A pure force through the center of gravity (with no net torque) will purely translate a rigid body (any point on the body).

A pure torque any point on the body (with no net force) will purely rotate a rigid body about its center of gravity

With that out of the way, how do I find the center of rotation for a polygon with center of mass $C$, force $F$, and the point where the force is applied $A$? Also, how much of the force translates to translational force and how much of it translates to rotational force? How do the forces add up when there's more than one?

Force on a polygon

Related question by OP: http://physics.stackexchange.com/q/216871/2451 — Qmechanic, Nov 07 '15 at 18:54
Note that for a moving body the instant center of rotation is always uniquely defined. See http://physics.stackexchange.com/a/215165/392 — John Alexiou, Nov 07 '15 at 23:00
@ja72 I have to ask this. I take it the definition of the instant center of rotation you mention is like here: https://en.wikipedia.org/wiki/Instant_centre_of_rotation. Is this something that is used in engineering? Personally I haven't seen it used in physics. The standard procedure I am familiar with uses the COM, for the reasons I outlined in my answer. So if the OP considers this problem in a physics context I would guess the COM approach would be preferred and expected. But if it is related to an engineering context, then expectations may differ. — udrv, Nov 08 '15 at 08:37
Yes, as the author of the section on the relative centers (https://en.wikipedia.org/wiki/Instant_centre_of_rotation#Relative_centre_of_rotation_for_two_contacting_planar_bodies) the obvious engineering use is to find the gear ratio of two contacting bodies. But, in physics the instant center of rotation must be important too as it reveals the geometry behind mechanics. — John Alexiou, Nov 08 '15 at 16:25
The geometry is indeed intuitive once you get a hang of it. Still can't recall seeing it applied in physics, although this may well be a limitation of my experience/interests. But then there's always something new to learn.

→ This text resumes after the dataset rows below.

-- ==== Sys2Proof/Laws/Tensor.lean ====
section
/-! SUPPORT. Reading a tensor that was built by index, its shape, and the one-time growth. -/

namespace Sys2Proof.Machine

variable {α : Type}

@[simp] theorem tab1_length (r : Nat) (f : Nat → α) : (tab1 r f).length = r := by simp [tab1]

theorem mem_tab1 {r : Nat} {f : Nat → α} {v : α} : v ∈ tab1 r f ↔ ∃ i, i < r ∧ f i = v := by simp [tab1]

@[simp] theorem hasShape1_iff (r : Nat) (t : List α) : hasShape1 r t = true ↔ t.length = r := by simp [hasShape1]

@[simp] theorem hasShape2_iff (r c : Nat) (t : List (List α)) :
    hasShape2 r c t = true ↔ t.length = r ∧ ∀ u ∈ t, u.length = c := by simp [hasShape2]

@[simp] theorem hasShape3_iff (r c d : Nat) (t : List (List (List α))) :
    hasShape3 r c d t = true ↔ t.length = r ∧ ∀ u ∈ t, u.length = c ∧ ∀ v ∈ u, v.length = d := by
  simp [hasShape3]

theorem hasShape2_tab2 (r c : Nat) (f : Nat → Nat → α) : hasShape2 r c (tab2 r c f) = true := by
  simp [tab2, mem_tab1]

theorem hasShape3_tab3 (r c d : Nat) (f : Nat → Nat → Nat → α) : hasShape3 r c d (tab3 r c d f) = true := by
  simp [tab3, tab2, mem_tab1]

/-- An absent tensor stays absent. -/
@[simp] theorem growBatch_nil (k : Nat) : growBatch k ([] : List α) = [] := rfl

theorem mem_growBatch {t : List α} {k : Nat} {u : α} (h : u ∈ growBatch k t) : u ∈ t := by
  match t, h with
  | r :: _, h => exact (List.eq_of_mem_replicate h) ▸ List.mem_cons_self

/-- A sum over lanes of bits is at most the number of lanes. -/
theorem sumNat_le (n : Nat) (f : Nat → Nat) (h : ∀ i, f i ≤ 1) : sumNat n f ≤ n := by
  induction n with
  | zero => simp [sumNat]
  | succ n ih =>
    simp only [sumNat, List.range_succ, List.map_append, List.sum_append] at ih ⊢
    have := h n
    simp
    omega

theorem sumNat_succ (n : Nat) (f : Nat → Nat) : sumNat (n + 1) f = sumNat n f + f n := by
  simp [sumNat, List.range_succ]

theorem sumNat_add (n : Nat) (f g : Nat → Nat) : sumNat n (fun i => f i + g i) = sumNat n f + sumNat n g := by
  induction n with
  | zero => rfl
  | succ n ih => simp only [sumNat_succ, ih]; omega

section

variable [Inhabited α]

@[simp] theorem at1_nil (i : Nat) : at1 ([] : List α) i = default := rfl

theorem at1_of_le {t : List α} {i : Nat} (h : t.length ≤ i) : at1 t i = default := by simp [at1, h]

theorem at1_tab1 {r i : Nat} (f : Nat → α) (h : i < r) : at1 (tab1 r f) i = f i := by simp [at1, tab1, h]

theorem at2_tab2 {r c i j : Nat} (f : Nat → Nat → α) (hi : i < r) (hj : j < c) : at2 (tab2 r c f) i j = f i j := by
  simp [at2, tab2, at1_tab1 _ hi, at1_tab1 _ hj]

theorem at3_tab3 {r c d i j k : Nat} (f : Nat → Nat → Nat → α) (hi : i < r) (hj : j < c) (hk : k < d) :
    at3 (tab3 r c d f) i j k = f i j k := by
  have : at1 (tab3 r c d f) i = tab2 c d (f i) := at1_tab1 _ hi
  simp only [at3, at2, this]
  exact at2_tab2 (f i) hj hk

/-- Growing a tensor that has exactly one batch entry copies that entry. -/
theorem growBatch_eq {t : List α} (k : Nat) (h : t.length = 1) : growBatch k t = List.replicate k (at1 t 0) := by
  match t, h with
  | [r], _ => rfl

theorem at1_growBatch {t : List α} {k b : Nat} (h : t.length = 1) (hb : b < k) : at1 (growBatch k t) b = at1 t 0 := by
  rw [growBatch_eq k h]
  simp [at1, hb]

/-- Growing copies entry 0 to every entry, of a tensor with one batch entry and, vacuously, of an absent one. -/
theorem at1_growBatch_zero {t : List α} {k b : Nat} (h : t = [] ∨ t.length = 1) (hb : b < k) :
    at1 (growBatch k t) b = at1 t 0 := by
  rcases h with rfl | h
  · rfl
  · exact at1_growBatch h hb

theorem at2_growBatch {t : List (List α)} {k b : Nat} (j : Nat) (h : t.length = 1) (hb : b < k) :
    at2 (growBatch k t) b j = at2 t 0 j := by
  unfold at2
  rw [at1_growBatch h hb]

theorem at3_growBatch {t : List (List (List α))} {k b : Nat} (i j : Nat) (h : t.length = 1) (hb : b < k) :
    at3 (growBatch k t) b i j = at3 t 0 i j := by
  unfold at3
  rw [at2_growBatch i h hb]

theorem growBatch_length {t : List α} (k : Nat) (h : t.length = 1) : (growBatch k t).length = k := by
  rw [growBatch_eq k h]; simp

end

end Sys2Proof.Machine
end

Thanks for explaining it. — udrv, Nov 08 '15 at 20:08
I recently learned that this is rather more subtle than I had previously appreciated, see my answer below. — Kyle Oman, Apr 21 '16 at 07:34
Should the points mentioned by OP be centre of mass ? Because COM and Cg are not always the same — Habibullah Khan, Aug 10 '22 at 01:57

score 2 · Answer 1 · edited Apr 13 '17 at 12:39

2

There is a easy semi-geometrical way of finding the center of rotation due to a force.

Find the moment arm $c$ of the force through A. $$ c = r \cos \theta$$
Find the radius of gyration about the center of mass C $$\rho = \sqrt{ \frac{I_C}{m} }$$
Measure the distance $\ell$ away from the center of mass and mark point R $$\ell = \frac{\rho^2}{c}$$

Point R is the instance center of rotation.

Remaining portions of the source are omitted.